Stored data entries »
━━━━━━━━━━━━━━━━

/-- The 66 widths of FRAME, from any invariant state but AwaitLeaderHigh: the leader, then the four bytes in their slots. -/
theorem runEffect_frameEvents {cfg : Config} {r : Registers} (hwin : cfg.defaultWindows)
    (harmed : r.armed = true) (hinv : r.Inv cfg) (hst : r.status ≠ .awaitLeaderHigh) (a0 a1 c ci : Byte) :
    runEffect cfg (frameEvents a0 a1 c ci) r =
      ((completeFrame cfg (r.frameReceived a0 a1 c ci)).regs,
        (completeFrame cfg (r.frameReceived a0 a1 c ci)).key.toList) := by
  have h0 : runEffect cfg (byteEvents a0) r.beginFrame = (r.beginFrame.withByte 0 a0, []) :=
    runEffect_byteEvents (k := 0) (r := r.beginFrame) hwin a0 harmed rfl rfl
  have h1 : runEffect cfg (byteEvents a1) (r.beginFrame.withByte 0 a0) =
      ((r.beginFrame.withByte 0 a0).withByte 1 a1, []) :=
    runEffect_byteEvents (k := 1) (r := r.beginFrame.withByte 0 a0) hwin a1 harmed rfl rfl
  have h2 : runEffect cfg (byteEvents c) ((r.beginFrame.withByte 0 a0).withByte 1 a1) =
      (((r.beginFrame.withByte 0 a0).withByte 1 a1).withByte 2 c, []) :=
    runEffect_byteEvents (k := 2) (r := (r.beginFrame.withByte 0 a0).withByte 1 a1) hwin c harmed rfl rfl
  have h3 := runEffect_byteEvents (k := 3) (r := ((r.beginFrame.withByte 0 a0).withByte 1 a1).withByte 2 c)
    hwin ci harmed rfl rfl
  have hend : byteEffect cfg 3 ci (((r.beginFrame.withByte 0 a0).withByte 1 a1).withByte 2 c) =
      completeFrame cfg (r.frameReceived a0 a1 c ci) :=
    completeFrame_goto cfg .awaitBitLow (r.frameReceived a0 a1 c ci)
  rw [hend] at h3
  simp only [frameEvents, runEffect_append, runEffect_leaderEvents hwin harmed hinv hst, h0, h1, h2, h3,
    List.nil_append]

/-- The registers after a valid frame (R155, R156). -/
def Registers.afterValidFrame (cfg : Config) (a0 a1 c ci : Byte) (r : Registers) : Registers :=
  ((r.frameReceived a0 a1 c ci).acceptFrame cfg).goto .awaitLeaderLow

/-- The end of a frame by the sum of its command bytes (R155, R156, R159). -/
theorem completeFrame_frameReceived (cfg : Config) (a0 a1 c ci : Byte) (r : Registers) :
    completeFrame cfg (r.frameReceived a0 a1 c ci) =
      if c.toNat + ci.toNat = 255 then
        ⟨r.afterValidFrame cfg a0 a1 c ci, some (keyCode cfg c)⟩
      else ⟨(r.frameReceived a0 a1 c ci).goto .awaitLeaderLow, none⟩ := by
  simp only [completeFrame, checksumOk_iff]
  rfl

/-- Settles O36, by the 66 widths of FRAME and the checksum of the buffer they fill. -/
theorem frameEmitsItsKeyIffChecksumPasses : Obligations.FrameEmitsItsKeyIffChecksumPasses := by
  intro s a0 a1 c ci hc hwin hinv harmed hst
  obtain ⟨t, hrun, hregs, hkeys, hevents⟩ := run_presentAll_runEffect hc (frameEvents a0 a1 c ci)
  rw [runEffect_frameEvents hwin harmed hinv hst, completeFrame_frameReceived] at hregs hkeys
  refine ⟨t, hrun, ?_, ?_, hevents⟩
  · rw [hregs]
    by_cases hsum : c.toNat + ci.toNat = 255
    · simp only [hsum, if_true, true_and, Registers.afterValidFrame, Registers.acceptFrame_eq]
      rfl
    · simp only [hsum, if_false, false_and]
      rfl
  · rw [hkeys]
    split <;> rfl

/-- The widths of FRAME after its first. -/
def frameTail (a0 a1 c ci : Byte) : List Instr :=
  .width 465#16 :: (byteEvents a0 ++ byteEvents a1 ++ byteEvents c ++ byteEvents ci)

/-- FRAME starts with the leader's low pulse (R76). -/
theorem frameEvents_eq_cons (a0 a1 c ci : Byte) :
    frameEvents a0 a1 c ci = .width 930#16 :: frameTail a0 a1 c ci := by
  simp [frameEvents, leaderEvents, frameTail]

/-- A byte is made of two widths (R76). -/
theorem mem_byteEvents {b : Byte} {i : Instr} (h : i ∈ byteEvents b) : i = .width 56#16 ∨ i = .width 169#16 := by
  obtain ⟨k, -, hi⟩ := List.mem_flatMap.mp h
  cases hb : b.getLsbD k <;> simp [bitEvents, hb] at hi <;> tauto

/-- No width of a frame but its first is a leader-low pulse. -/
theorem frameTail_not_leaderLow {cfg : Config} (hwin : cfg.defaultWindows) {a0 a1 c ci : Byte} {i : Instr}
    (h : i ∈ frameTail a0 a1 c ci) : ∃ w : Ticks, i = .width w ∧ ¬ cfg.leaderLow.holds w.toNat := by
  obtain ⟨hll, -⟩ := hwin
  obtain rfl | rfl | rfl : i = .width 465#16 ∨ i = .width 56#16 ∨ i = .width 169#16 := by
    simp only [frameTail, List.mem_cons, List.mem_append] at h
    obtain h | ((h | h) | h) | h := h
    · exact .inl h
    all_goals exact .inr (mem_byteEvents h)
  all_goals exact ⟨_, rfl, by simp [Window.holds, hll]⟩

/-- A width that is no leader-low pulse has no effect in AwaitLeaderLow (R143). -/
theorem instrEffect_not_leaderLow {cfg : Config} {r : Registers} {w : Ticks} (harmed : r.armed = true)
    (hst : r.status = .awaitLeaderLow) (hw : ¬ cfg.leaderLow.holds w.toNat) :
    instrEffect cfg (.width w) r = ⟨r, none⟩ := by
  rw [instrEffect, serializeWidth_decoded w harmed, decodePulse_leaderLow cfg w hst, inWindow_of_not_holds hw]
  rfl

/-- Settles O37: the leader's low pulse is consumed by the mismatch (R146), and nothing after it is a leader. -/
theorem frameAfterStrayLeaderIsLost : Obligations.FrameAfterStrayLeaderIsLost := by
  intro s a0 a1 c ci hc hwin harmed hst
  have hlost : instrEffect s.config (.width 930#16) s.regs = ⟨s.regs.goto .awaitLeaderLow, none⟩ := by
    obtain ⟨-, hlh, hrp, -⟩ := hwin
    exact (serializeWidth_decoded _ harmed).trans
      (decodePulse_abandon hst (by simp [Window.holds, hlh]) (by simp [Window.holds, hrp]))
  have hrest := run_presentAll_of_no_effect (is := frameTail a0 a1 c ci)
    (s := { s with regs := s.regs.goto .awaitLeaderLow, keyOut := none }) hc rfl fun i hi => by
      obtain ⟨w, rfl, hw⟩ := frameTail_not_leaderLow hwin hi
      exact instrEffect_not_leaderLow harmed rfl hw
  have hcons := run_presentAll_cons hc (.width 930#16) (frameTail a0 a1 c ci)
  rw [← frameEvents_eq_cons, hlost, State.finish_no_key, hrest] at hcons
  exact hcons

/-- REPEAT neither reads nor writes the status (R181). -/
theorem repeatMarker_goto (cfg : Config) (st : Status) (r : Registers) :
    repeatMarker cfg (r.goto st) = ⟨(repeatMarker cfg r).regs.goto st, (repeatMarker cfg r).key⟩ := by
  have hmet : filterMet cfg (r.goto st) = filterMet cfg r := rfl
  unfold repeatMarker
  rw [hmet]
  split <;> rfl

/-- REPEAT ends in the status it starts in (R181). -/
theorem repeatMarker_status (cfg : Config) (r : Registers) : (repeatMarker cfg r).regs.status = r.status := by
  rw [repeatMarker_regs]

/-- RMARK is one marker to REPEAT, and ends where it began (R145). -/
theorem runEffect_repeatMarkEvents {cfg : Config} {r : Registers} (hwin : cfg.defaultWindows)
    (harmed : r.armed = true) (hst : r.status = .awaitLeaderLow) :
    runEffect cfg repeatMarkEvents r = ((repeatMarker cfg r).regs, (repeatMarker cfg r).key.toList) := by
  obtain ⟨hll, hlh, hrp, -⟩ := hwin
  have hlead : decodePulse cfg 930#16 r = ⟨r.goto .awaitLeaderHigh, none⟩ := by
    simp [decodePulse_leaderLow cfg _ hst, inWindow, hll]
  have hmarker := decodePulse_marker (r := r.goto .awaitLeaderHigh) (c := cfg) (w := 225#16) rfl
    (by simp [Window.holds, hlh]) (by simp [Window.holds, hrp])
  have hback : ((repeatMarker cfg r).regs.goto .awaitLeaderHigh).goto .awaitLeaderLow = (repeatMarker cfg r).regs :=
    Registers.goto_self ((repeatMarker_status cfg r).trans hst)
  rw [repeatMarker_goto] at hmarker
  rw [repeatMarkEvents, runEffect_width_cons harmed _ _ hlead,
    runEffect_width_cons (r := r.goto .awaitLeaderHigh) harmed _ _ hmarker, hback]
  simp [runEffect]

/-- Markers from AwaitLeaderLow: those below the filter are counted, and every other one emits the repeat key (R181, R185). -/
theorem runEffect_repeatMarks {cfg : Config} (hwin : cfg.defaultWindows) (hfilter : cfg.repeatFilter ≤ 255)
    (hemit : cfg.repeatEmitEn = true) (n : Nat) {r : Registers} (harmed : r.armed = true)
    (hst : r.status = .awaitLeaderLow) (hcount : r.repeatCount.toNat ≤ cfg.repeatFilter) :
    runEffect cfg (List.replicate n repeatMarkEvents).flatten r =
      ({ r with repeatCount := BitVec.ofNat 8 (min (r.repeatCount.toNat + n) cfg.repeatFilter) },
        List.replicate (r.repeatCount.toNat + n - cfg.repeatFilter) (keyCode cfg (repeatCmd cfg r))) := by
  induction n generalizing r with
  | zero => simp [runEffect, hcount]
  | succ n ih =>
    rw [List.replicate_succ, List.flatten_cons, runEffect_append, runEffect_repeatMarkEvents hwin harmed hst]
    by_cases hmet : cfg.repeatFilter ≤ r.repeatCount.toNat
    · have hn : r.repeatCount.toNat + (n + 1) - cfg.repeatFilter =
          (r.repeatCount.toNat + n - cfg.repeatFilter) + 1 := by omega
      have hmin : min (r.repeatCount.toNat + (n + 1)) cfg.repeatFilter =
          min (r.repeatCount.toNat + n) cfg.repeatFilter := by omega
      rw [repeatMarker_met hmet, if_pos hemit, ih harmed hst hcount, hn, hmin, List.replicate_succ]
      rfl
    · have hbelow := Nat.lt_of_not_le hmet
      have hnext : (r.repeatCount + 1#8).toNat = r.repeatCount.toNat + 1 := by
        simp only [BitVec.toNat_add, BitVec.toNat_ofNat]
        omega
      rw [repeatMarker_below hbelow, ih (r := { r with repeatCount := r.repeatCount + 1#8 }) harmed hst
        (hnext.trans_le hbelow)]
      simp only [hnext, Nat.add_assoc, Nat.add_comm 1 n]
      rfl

━━━━━━━━━━━━━━━━

Work instruction »
Give the exact lines, and only those, from the line containing "theorem repeatMarker_goto (cfg" through the line containing "(hemit : cfg.repeatEmitEn" in the entries above.

Task response »
theorem repeatMarker_goto (cfg : Config) (st : Status) (r : Registers) :
    repeatMarker cfg (r.goto st) = ⟨(repeatMarker cfg r).regs.goto st, (repeatMarker cfg r).key⟩ := by
  have hmet : filterMet cfg (r.goto st) = filterMet cfg r := rfl
  unfold repeatMarker
  rw [hmet]
  split <;> rfl

/-- REPEAT ends in the status it starts in (R181). -/
theorem repeatMarker_status (cfg : Config) (r : Registers) : (repeatMarker cfg r).regs.status = r.status := by
  rw [repeatMarker_regs]

/-- RMARK is one marker to REPEAT, and ends where it began (R145). -/
theorem runEffect_repeatMarkEvents {cfg : Config} {r : Registers} (hwin : cfg.defaultWindows)
    (harmed : r.armed = true) (hst : r.status = .awaitLeaderLow) :
    runEffect cfg repeatMarkEvents r = ((repeatMarker cfg r).regs, (repeatMarker cfg r).key.toList) := by
  obtain ⟨hll, hlh, hrp, -⟩ := hwin
  have hlead : decodePulse cfg 930#16 r = ⟨r.goto .awaitLeaderHigh, none⟩ := by
    simp [decodePulse_leaderLow cfg _ hst, inWindow, hll]
  have hmarker := decodePulse_marker (r := r.goto .awaitLeaderHigh) (c := cfg) (w := 225#16) rfl
    (by simp [Window.holds, hlh]) (by simp [Window.holds, hrp])
  have hback : ((repeatMarker cfg r).regs.goto .awaitLeaderHigh).goto .awaitLeaderLow = (repeatMarker cfg r).regs :=
    Registers.goto_self ((repeatMarker_status cfg r).trans hst)
  rw [repeatMarker_goto] at hmarker
  rw [repeatMarkEvents, runEffect_width_cons harmed _ _ hlead,
    runEffect_width_cons (r := r.goto .awaitLeaderHigh) harmed _ _ hmarker, hback]
  simp [runEffect]

/-- Markers from AwaitLeaderLow: those below the filter are counted, and every other one emits the repeat key (R181, R185). -/
theorem runEffect_repeatMarks {cfg : Config} (hwin : cfg.defaultWindows) (hfilter : cfg.repeatFilter ≤ 255)
    (hemit : cfg.repeatEmitEn = true) (n : Nat) {r : Registers} (harmed : r.armed = true)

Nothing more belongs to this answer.